On the heels of a diplomatic spat between Hanoi and Washington regarding Russia’s use of a former US air base in Vietnam to refuel nuclear-capable bombers on the way to conducting “provocative” runs in the Pacific, we get yet another, larger, sign that it may indeed be the US that’s isolated and not (as Western media would have you believe) the Kremlin.
The UK (Washington’s “special” friend) has announced it’s joining the Asian Infrastructure Investment Bank, which is essentially China’s answer to the Asian Development Bank over which Beijing feels the US has undue influence.
The bank, which will fund infrastructure projects across the region and may indeed be part and parcel of China’s implicit attempt to establish a Sino-Monroe Doctrine, represents “an unrivaled opportunity for the UK and Asia to invest and grow together,” according to Britain’s George Osborne. Unsurprisingly, the US doesn’t see it that way and although Washington was generously willing to concede that this was the UK’s decision to make for itself, US officials are clearly perturbed that Britain didn’t ask for permission:
A spokesman for the National Security Council says the US will allow the UK to make its own decisions…
“This is the U.K.’s sovereign decision.”
…but the next time David Cameron thinks about appeasing a country that is a possible threat to US hegemony, he really needs to ask first…

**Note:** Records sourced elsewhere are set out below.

-- ==== Sys2Proof/Machine/Firmware.lean ====
section
/-! DEFINITION. Boot, the firmware image, measurement and attestation, transform routines (R443 to R453). -/

namespace Sys2Proof.Machine

/-! ### Measurements (R452) -/

def digestBytes (d : BitVec 384) : List Byte := bytesOf 48 d.toNat

/-- MRi := SHA-384(MRi ‖ digest). -/
def Device.extend (d : Device) (i : Nat) (digest : BitVec 384) : Device :=
  let m := Config.sha384 (digestBytes (fileGet (by decide) d.mr i) ++ digestBytes digest)
  { d with mr := filePut (by decide) d.mr i m }

/-! ### The image (R446, R447) -/

def numAt (bs : List Byte) (off n : Nat) : Nat := natOf ((bs.drop off).take n)

/-- The CODE of R448 with which an image fails, 0 when ROM accepts it. -/
def imageFault (minSvn : Nat) (image : List Byte) : Nat :=
  let len := numAt image 8 8
  let pub := (image.drop 64).take 96
  let key := Config.sha384 pub
  let signed := image.take 160 ++ (image.drop 256).take len
  if numAt image 0 4 ≠ 0x57464D45 ∨ len < 2 ^ 16 ∨ len > 2 ^ 26 ∨ image.length ≠ 256 + len then 3
  else if digestBytes key ≠ (image.drop 16).take 48 ∨ key ≠ Config.vendorKeyHash then 3
  else if !Config.ecdsaVerify pub ((image.drop 160).take 96) (Config.sha384 signed) then 3
  else if numAt image 4 4 < minSvn then 4
  else 0

/-- Attempts in all (R447). -/
def fetchLimit : Nat := 8

/-- The image starts: RB, which stays as it is until the next reset (R449), and the thresholds are set, a new translator finds
its cache empty (R389), and the device reports STAGE 3 with what self-test found (R444, R448). -/
def Device.start (d : Device) (image : List Byte) : Device :=
  let rb := if d.boot.rb = 0 then 32 + 8 * (Config.boundaryRow image % 60) else d.boot.rb
  let t := match Config.imageThresholds image with
    | some (a, b, c, e) => ⟨a, b, c, e⟩
    | none => d.thresholds
  let cache := if Config.translatorVersion image = Config.translatorVersion d.image then d.cache else []
  { d with
    image := image, cache := cache, svn := numAt image 4 4, rb := rb, down := false, thresholds := t
    boot := { d.boot with stage := 3, rb := rb, code := oneBit d.boot.lost } }

/-- Step 3 of the boot with one fetch, and step 4 when the image is accepted and the device can leave the safe talkative
state. -/
def Device.fetchImage (d : Device) (image : Option (List Byte)) : Device :=
  let d := { d with boot := { d.boot with tries := d.boot.tries + 1, stage := 2 } }
  let failed (code : Nat) : Device :=
    let d := { d with boot := { d.boot with code := code } }
    if d.boot.tries ≥ fetchLimit then d.safeTalkative else d
  match image with
  | none => failed 2
  | some bs =>
    match imageFault d.minSvn bs with
    | 0 =>
      let d := d.extend 2 (Config.sha384 bs)
      if d.broken then d.safeTalkative else d.start bs
    | code + 1 => failed (code + 1)

/-! ### Boot (R444, R445) -/

/-- Kind and number in UNIT of the boot status word: a unit inside a cluster is given by its own number there, and what has
no kind of its own by the crew or the cluster that it is part of (log entry 14). -/
def unitWord (u : UnitKind × Nat) : Nat :=
  let (k, n) := match u.1 with
    | .core => (0, u.2 % 256)
    | .crew | .matrixEngine | .copyUnit | .transformCore => (1, u.2 % 256)
    | .cluster => (2, u.2)
    | .sweepUnit | .l2Slice => (2, u.2 / 256)
    | .die | .ioDie => (3, u.2)
    | .stack => (4, u.2)
    | .uePort | .cxlPort => (5, u.2)
    | .mgmtCore => (0, u.2)
  k * 2 ^ 12 + n % 2 ^ 12

/-- Reset and steps 1 to 4 with the first fetch: what was live is lost. -/
def execPowerOnReset (test : SelfTest) (image : Option (List Byte)) (s : State) : Out :=
  let old := s.dev
  let d := { Device.reset with minSvn := old.minSvn, incarnation := old.incarnation, replies := old.replies }
  let d := (d.extend 0 Config.romDigest).extend 1 test.digest
  let bad := test.fatal || !test.lost.isEmpty
  let d := { d with
    lostUnits := test.lost
    boot := { d.boot with
      stage := 1, code := oneBit bad, unit := ((test.lost.head?).map unitWord).getD 0, lost := bad
      failed := test.fatal } }
  let d := if d.broken then d.safeTalkative else d.fetchImage image
  .next { State.reset with
    dev := d, agenda := s.agenda, fresh := s.fresh
    ctx := { Context.fresh CtxDesc.zero with stopped := true } }

/-- A further attempt, one second later (R447). -/
def execFirmwareFetchRetry (image : Option (List Byte)) (s : State) : Out :=
  .next (if s.dev.boot.stage = 2 ∧ s.dev.boot.tries < fetchLimit then s.mapDev (·.fetchImage image) else s)

/-- The fetch command of the safe talkative state (R445). -/
def execFirmwareFetch (image : Option (List Byte)) (s : State) : Out :=
  .next (if s.dev.boot.stage = 0xFF then
      s.mapDev fun d => { d with boot := { d.boot with tries := 0 } }.fetchImage image
    else s)

/-- A fused minimum raised, at most to the running image's SVN (R447). -/
def execSvnRaise (svn : Nat) (s : State) : Out :=
  .next (if s.dev.minSvn < svn ∧ svn ≤ s.dev.svn ∧ s.dev.boot.stage = 3 then s.mapDev fun d => { d with minSvn := svn }
    else s)

/-! ### Status and quotes (R448, R453) -/

def Boot.word (b : Boot) : Nat :=
  b.stage + b.code * 2 ^ 8 + b.tries * 2 ^ 16 + b.rb * 2 ^ 31 + (if b.code = 1 then b.unit else 0) * 2 ^ 48

def execStatusRequest (s : State) : Out :=
  .next (s.mapDev fun d => { d with replies := d.replies ++ [.status d.boot] })

def execAttestationRequest (nonce : BitVec 384) (s : State) : Out :=
  let d := s.dev
  let mr (i : Nat) : List Byte := digestBytes (fileGet (by decide) d.mr i)
  let mr3 := if d.boot.stage = 3 then mr 3 else bytesOf 48 0
  let quote := digestBytes nonce ++ mr 0 ++ mr 1 ++ mr 2 ++ mr3 ++ bytesOf 4 d.svn ++ bytesOf 8 d.boot.word
  .next (s.mapDev fun d => { d with replies := d.replies ++ [.quote (quote ++ Config.quoteSignature quote)] })

/-! ### Routines (R450) -/

/-- A context changed by its CTXID. -/
def State.mapContext (s : State) (ctxid : Nat) (f : Context → Context) : State :=
  if s.ctx.desc.ctxid = ctxid then s.mapCtx f
  else { s with others := s.others.map fun k => if k.desc.ctxid = ctxid then f k else k }

/-- The context exists. -/
def State.hasContext (s : State) (ctxid : Nat) : Bool :=
  decide (ctxid ≠ 0) && ((s.ctx.desc.ctxid == ctxid && !s.ctx.destroyed)
    || s.others.any fun k => k.desc.ctxid == ctxid && !k.destroyed)

def execRoutineLoad (ctxid id : Nat) (image : List Byte) (s : State) : Out :=
  .next (if s.hasContext ctxid ∧ image.length ≤ 2 ^ 20 then
      (s.mapDev fun d =>
        { d.extend 3 (Config.sha384 image) with replies := d.replies ++ [.routine id] }).mapContext ctxid fun k =>
        { k with routines := insertAt id image k.routines }
    else s.mapDev fun d => { d with replies := d.replies ++ [.refused 1] })

end Sys2Proof.Machine
end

“[The decision was made with] virtually no consultation with the US.”
“We are wary about a trend toward constant accommodation of China, which is not the best way to engage a rising power.” — From FT, quoting a senior US Official
Washington was also quick to make clear just what the US’s “expectations” are going forward now that London has made a misguided decision to support an effort to improve infrastructure in Asia:
“We hope and expect that the U.K. will use its voice to push for the adoption of high standards.”
Because this really is all about standards, as the US made clear last year when Washington may or may not have operated behind the scenes to discourage Australia, South Korea, and Japan from joining the bank.
From NY Times:
Washington has expressed reservations about the new institution, on the grounds that it would not meet environmental standards, procurement requirements and other safeguards adopted by the World Bank, the International Monetary Fund and the Asian Development Bank for their lending projects.
But fundamentally, Washington views the Chinese venture as a deliberate challenge to those postwar institutions, which are led by the United States and, to a lesser extent, Japan, and the Obama administration has put pressure on allies not to participate…
South Korea and Australia, both of which count China as their largest trading partner, have seriously considered membership but have held back, largely because of forceful warnings from Washington, including a specific appeal to Australia by President Obama.
But as one official from the rival Asian Development Bank told The Times: “This horse is out of the barn.”
And that means in short order Australia and South Korea will likely be on board and at that point, the stigma the US has created around membership will have completely disappeared (if it hasn’t already), opening the door for other US “allies” to join despite the bank’s alleged “low” standards.
So again we ask: “Who’s really isolated?”